Lord, stir the hearts of Your people to engage in these issues – may our freedom to pray and worship You be protected in every way.
The Rutherford Institute is urging the Fourth U.S. Circuit Court of Appeals to affirm legislative prayers in Forsyth County, North Carolina, as constitutional.
The Board of Commissioners in Forsyth County has a practice of opening its twice-monthly meetings with prayers from various local clergy, but John Whitehead, founder of the Rutherford Institute, tells OneNewsNow the American Civil Liberties Union (ACLU) filed a lawsuit to prohibit the prayers.

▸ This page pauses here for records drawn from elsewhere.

/-- A Huffman container whose fields are whole up to its packed bytes, of which the bytes `P` are there. -/
theorem parseHch1_packed {h : HufContainer} (hF : h.freq.length < 2 ^ 32)
    (hP : h.packed.length < 2 ^ 32) (P : List Byte) :
    ∃ F, parseHch1 (tagHch1 ++ (u32beNat h.pad ++ (u32beNat h.freq.length ++
        (h.freq.flatMap pairBytes ++ (u32beNat h.packed.length ++ P))))) =
      (do
        let (P, B) ← getBytes h.packed.length (16 + 8 * h.freq.length) P
        parseEnd (16 + 8 * h.freq.length + h.packed.length) B
        return ⟨(BitVec.ofNat 32 h.pad).toNat, F, P⟩) := by
  obtain ⟨F, hF'⟩ := exists_getPairs_flatMap h.freq 12 (u32beNat h.packed.length ++ P)
  refine ⟨F, ?_⟩
  rw [parseHch1, parse_head_append rfl]
  dsimp only
  rw [bind_of_ok (get32_u32beNat _ _ _)]
  simp only [toNat_ofNat_of_lt hF]
  rw [bind_of_ok hF']
  dsimp only
  rw [bind_of_ok (get32_u32beNat _ _ _)]
  simp only [toNat_ofNat_of_lt hP]

theorem parseHch1_take_packed {h : HufContainer} {m : Nat} (hF : h.freq.length < 2 ^ 32)
    (hP : h.packed.length < 2 ^ 32) (hle : 16 + 8 * h.freq.length ≤ m)
    (hm : m < (serHch1 h).length) :
    parseHch1 ((serHch1 h).take m) = .error (malformed (16 + 8 * h.freq.length)) := by
  rw [serHch1_length] at hm
  rw [serHch1_eq, take_head_append rfl _ _ (by omega), hch1Tail,
    take_append_of_length_le (u32beNat_length _) (by omega),
    take_append_of_length_le (flatMap_length_const pairBytes 8 h.freq pairBytes_length) (by omega),
    take_append_of_length_le (u32beNat_length _) (by omega)]
  obtain ⟨F, hparse⟩ := parseHch1_packed hF hP (h.packed.take (m - 8 - 4 - 8 * h.freq.length - 4))
  rw [hparse]
  exact bind_of_error (getBytes_short (by rw [List.length_take]; omega))

/-! ### Bytes left over (R103) -/

section
variable {x : List Byte} (hx : x ≠ [])
include hx

theorem parseHcr1_append {R : List SymCount} (hR : R.length < 2 ^ 32) :
    parseHcr1 (serHcr1 R ++ x) = .error (malformed (8 + 8 * R.length)) := by
  obtain ⟨R', hR'⟩ := exists_getPairs_flatMap R 8 x
  rw [serHcr1, List.append_assoc, List.append_assoc, parseHcr1, parse_head_append rfl]
  simp only [toNat_ofNat_of_lt hR, bind_of_ok hR']
  exact bind_of_error (parseEnd_of_ne_nil hx _)

theorem parseHcl1_append {K : List Word} (hK : K.length < 2 ^ 32) :
    parseHcl1 (serHcl1 K ++ x) = .error (malformed (8 + 4 * K.length)) := by
  rw [serHcl1, List.append_assoc, List.append_assoc, parseHcl1, parse_head_append rfl]
  simp only [toNat_ofNat_of_lt hK, bind_of_ok (getWords_flatMap K 8 x)]
  exact bind_of_error (parseEnd_of_ne_nil hx _)

theorem parseHch1_append {h : HufContainer} (hF : h.freq.length < 2 ^ 32)
    (hP : h.packed.length < 2 ^ 32) :
    parseHch1 (serHch1 h ++ x) =
      .error (malformed (16 + 8 * h.freq.length + h.packed.length)) := by
  obtain ⟨F, hparse⟩ := parseHch1_packed hF hP (h.packed ++ x)
  simp only [serHch1_eq, hch1Tail, List.append_assoc]
  rw [hparse, bind_of_ok (getBytes_eq_ok_iff.mpr ⟨rfl, rfl⟩)]
  exact bind_of_error (parseEnd_of_ne_nil hx _)

end
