-- ==== Sys2Proof/Syntax.lean ====
section
/-! DEFINITION. The commands of the block: one constructor of `Instr` per row of spec/opcode_table.json, with the row's
operands as plain data. What the manual gives no bit layout for (a Fliparyn image, the verdict on a signature, a self-test's
outcome, a Mesa program's numbers) is an operand: whatever the sender may supply. -/

namespace Sys2Proof

/-- Where a command packet came from: a submission ring (R43) or the management mailbox (R67). -/
inductive Src where
  | ring (n : Nat)
  | mailbox
deriving DecidableEq, Repr

/-- The head of the authorization tag of Table 12-1, its first 8 bytes; VALUE ends the parameter bytes. -/
structure Tag where
  alg : Nat
  keySlot : Nat
  resv : Nat
  ctr : Nat
deriving DecidableEq, Repr

/-- The head of a command packet (Tables 2-7, 2-8). `resv` is the value of all its reserved bits and fields, parameters
included; `auth` is the tag when FLAGS.AUTH is set; `bufAddr` the parameter buffer under INDIRECT, `bufOk` that the read of
it returned data (R42, R49); `params` the parameter bytes, the tag's included, which the tag covers (12 R385). -/
structure Hdr where
  src : Src
  stag : Nat
  indirect : Bool
  fence : Bool
  irq : Bool
  wake : Bool
  authOfs : Nat
  plen : Nat
  resv : Nat
  bufAddr : Nat
  bufOk : Bool
  auth : Option Tag
  params : List Nat
deriving DecidableEq, Repr

/-- A command packet as it stands in a submission ring or comes over MSPI or MI2C: its 64 bytes (R48). -/
structure Packet where
  bytes : List Nat
deriving DecidableEq, Repr

/-- The head of a packet read from its bytes (Tables 2-7, 2-8); `resv` says that a reserved bit or byte of it is not 0. -/
structure PacketHead where
  opcode : Nat
  stag : Nat
  indirect : Bool
  fence : Bool
  irq : Bool
  wake : Bool
  auth : Bool
  authOfs : Nat
  plen : Nat
  bufAddr : Nat
  resv : Bool
deriving DecidableEq, Repr

/-- A DT80 time (R12). -/
structure DT80 where
  sec : Nat
  ns : Nat
deriving DecidableEq, Repr

/-- A DT96 time (R12): DT80 with a fraction of 2^-16 ns. -/
structure DT96 where
  sec : Nat
  ns : Nat
  frac : Nat
deriving DecidableEq, Repr

/-! ### PORT parameters (Table 13 rows of chapter 03) -/

structure PortP where
  port : Nat
  line : Nat
  maxlen : Nat
  mac : Nat
deriving DecidableEq, Repr

structure HashP where
  port : Nat
  hsel : Nat
  bcast : Nat
  promisc : Nat
  words : List Nat
deriving DecidableEq, Repr

structure VlanP where
  port : Nat
  mode : Nat
  count : Nat
  vids : List Nat
deriving DecidableEq, Repr

structure IntakeEntry where
  udp : Nat
  en : Nat
  proto : Nat
deriving DecidableEq, Repr

structure PrpP where
  pair : Nat
  en : Nat
  supMs : Nat
  forgetMs : Nat
deriving DecidableEq, Repr

structure MacsecP where
  port : Nat
  en : Nat
  validate : Nat
  replay : Nat
  sciPort : Nat
  pnThresh : Nat
deriving DecidableEq, Repr

structure SaP where
  port : Nat
  dir : Nat
  sc : Nat
  an : Nat
  slot : Nat
  cipher : Nat
  conf : Nat
  ssci : Nat
  peerSci : Nat
  firstPn : Nat
  salt : Nat
deriving DecidableEq, Repr

structure GateEntry where
  mask : Nat
  ns : Nat
deriving DecidableEq, Repr

structure GateP where
  port : Nat
  base : DT80
  num : Nat
  den : Nat
  entries : List GateEntry
deriving DecidableEq, Repr

/-! ### TIME parameters (Table 4-12) -/

structure TimeP where
  kp : Nat
  ki : Nat
  stepNs : Nat
  policy : Nat
  lockCount : Nat
  nq : Nat
  fmaxPpb : Nat
  outlierNs : Nat
  freshS : Nat
  agedS : Nat
deriving DecidableEq, Repr

structure PtpP where
  inst : Nat
  en : Nat
  profile : Nat
  domain : Nat
  transport : Nat
  delayMech : Nat
  portMask : Nat
  logSync : Int
  logAnnounce : Int
  logPdelay : Int
  annTimeout : Nat
  prio1 : Nat
  prio2 : Nat
  inaccAdd : Nat
deriving DecidableEq, Repr

structure PpsP where
  edge : Nat
  todEdge : Nat
  baud : Nat
  todTx : Nat
  tolNs : Nat
deriving DecidableEq, Repr

structure LatP where
  target : Nat
  rx : Int
  tx : Int
deriving DecidableEq, Repr

structure CmpP where
  cmp : Nat
  actions : Nat
  target : DT96
  period : Nat
  count : Nat
  job : Nat
  acqMask : Nat
  pulseNs : Nat
deriving DecidableEq, Repr
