-- ==== Sys2Proof/Machine/State.lean ====
section
/-! DEFINITION. The state of the GX9: every register, table, buffer, queue, mode and pin the manual gives the device, as
plain data, with its reset value, and the queue of waiting commands. Each field's docstring gives width, rule and reset
value in brackets (INVENTORY.md lists them). A field whose bracket says `model` is the model's own (notes/assumptions). -/

namespace Sys2Proof.Machine

/-- Why a step faults. The manual gives every command an effect, so nothing of the model raises a fault (NOTES.md, Stops);
safe. -/
inductive Fault where
  /-- Kept for an access the manual says does not exist; raised by no meaning. Safe. -/
  | noSuchObject
deriving DecidableEq, Repr

/-- Why a command is turned away. -/
inductive Refusal where
  /-- Raised by an arm of `exec` whose command has no meaning yet. Safe. -/
  | notModelled (mnemonic : String)
deriving DecidableEq, Repr

/-- The modes of Table 1-8, in code order. -/
inductive Mode where
  | boot | provision | commission | run | holdover | degraded | doze | frozen
deriving DecidableEq, Repr

/-- Time quality TQ (Table 2-2); code 6 is reserved and never shown. -/
inductive Tq where
  | lockedFine | locked | holdFresh | holdAged | freerun | fallback | invalid
deriving DecidableEq, Repr

/-- The lifecycle states (12 R402). -/
inductive Lifecycle where
  | blank | provisioned | operational | retired
deriving DecidableEq, Repr

/-- The stage of an accepted operation (R500, R60). -/
inductive Phase where
  | running | committed | waking
deriving DecidableEq, Repr

/-! ### Host interface (chapter 02) -/

/-- A command packet fetched from a ring and not yet dispatched. -/
structure Fetched where
  /-- [64 B; 02 R48; model] the head of the packet, as its bytes gave it -/
  head : PacketHead
  /-- [1; 02 R57; model] its FENCE has been released -/
  released : Bool
  /-- [1; 02 R38; model] an FLR came after its fetch: it runs, its completions are discarded -/
  dead : Bool
deriving DecidableEq, Repr

/-- A completion record (Table 2-9a); RESULT as its 16 bytes. -/
structure Record where
  handle : Nat
  status : Nat
  stag : Nat
  sec : Nat
  ns : Nat
  result : List Nat
deriving DecidableEq, Repr

/-- Ring pair n (02 R43). -/
structure Ring where
  /-- [64; 02 R43 Table 2-3; reset none given: DESIGN CHOICE 0] HI_SQ_BASE -/
  sqBase : Nat
  /-- [1; 02 R43 Table 2-5; reset 0] SQ EN -/
  sqEn : Bool
  /-- [1; 02 R44 Table 2-5; reset 0] SQ FAULT -/
  sqFault : Bool
  /-- [4; 02 R43 Table 2-5; reset 2] SQ LOG2_DEPTH -/
  sqLog2 : Nat
  /-- [4; 02 R47 Table 2-5; reset 0] WEIGHT -/
  sqWeight : Nat
  /-- [16; 02 R43; reset none given: DESIGN CHOICE 0] SQ_HEAD -/
  sqHead : Nat
  /-- [16; 02 R43; reset none given: DESIGN CHOICE 0] SQ tail -/
  sqTail : Nat
  /-- [64; 02 R43 Table 2-3; reset none given: DESIGN CHOICE 0] HI_CQ_BASE -/
  cqBase : Nat
  /-- [1; 02 R43 Table 2-6; reset 0] CQ EN -/
  cqEn : Bool
  /-- [4; 02 R43 Table 2-6; reset 2] CQ LOG2_DEPTH -/
  cqLog2 : Nat
  /-- [16; 02 R43; reset none given: DESIGN CHOICE 0] CQ head -/
  cqHead : Nat
  /-- [16; 02 R43; reset none given: DESIGN CHOICE 0] CQ_TAIL -/
  cqTail : Nat
  /-- [32; 02 R45; reset none given: DESIGN CHOICE 0] CQ_COUNT -/
  cqCount : Nat
  /-- [64; 02 R43 Table 2-3; reset none given: DESIGN CHOICE 0] HI_SB_BASE -/
  sbBase : Nat
  /-- [list; 02 R46; reset empty] commands fetched and not dispatched, oldest first -/
  fetched : List Fetched
  /-- [list; 02 R46; reset empty; model] completion records that wait for their ring, with whether the vector fires, oldest
  first -/
  outbox : List (Record × Bool)
deriving DecidableEq, Repr

def Ring.reset : Ring := ⟨0, false, false, 2, 0, 0, 0, 0, false, 2, 0, 0, 0, 0, [], []⟩

/-- An outstanding handle and its operation (02 R54, R39, R500). -/
structure OpEntry where
  /-- [32; 02 R54] the handle: class byte and sequence -/
  handle : Nat
  /-- [8; 02 R54] ring or mailbox of the command -/
  src : Src
  /-- [8; 02 R54] STAG -/
  stag : Nat
  /-- [16; 02 R53] opcode -/
  opcode : Nat
  /-- [packet; 02 R54] the command itself -/
  cmd : Instr
  /-- [2; 02 R500] running, past its commit point, or awaiting wake -/
  phase : Phase
  /-- [1; 02 R39] detached by an FLR or PERST_N -/
  detached : Bool
  /-- [64; 02 R500 Table 2-15a] progress: done -/
  done : Nat
  /-- [64; 02 R500 Table 2-15a] progress: total -/
  total : Nat
  /-- [time; 02 R499; model] FRC count at its ACCEPTED -/
  since : Nat
deriving DecidableEq, Repr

“We’re arguing that, especially since this [policy] is so broad — allowing basically anybody to pray — this is clearly constitutional,” he explains. “It’s very much a historic practice. The people who wrote the First Amendment, who put in the Establishment Clause — the clause that’s been interpreted as the so-called ‘separation of church and state’ clause — they allowed chaplains to pray. These are Christian chaplains.”
The ACLU’s complaint is that the majority of prayers are Christian, although that is reflective of the county’s population. But Whitehead argues that “as long as it’s open to other religious viewpoints, and anybody can participate in terms of their religion, it’s so broad that I think this is one case that should be constitutional.”
Even though a lower court ruled the county’s policy unconstitutional, the Rutherford Institute founder hopes the Supreme Court will hear this case and “finally put…to rest” the doctrine that says individuals cannot pray before a city council meeting.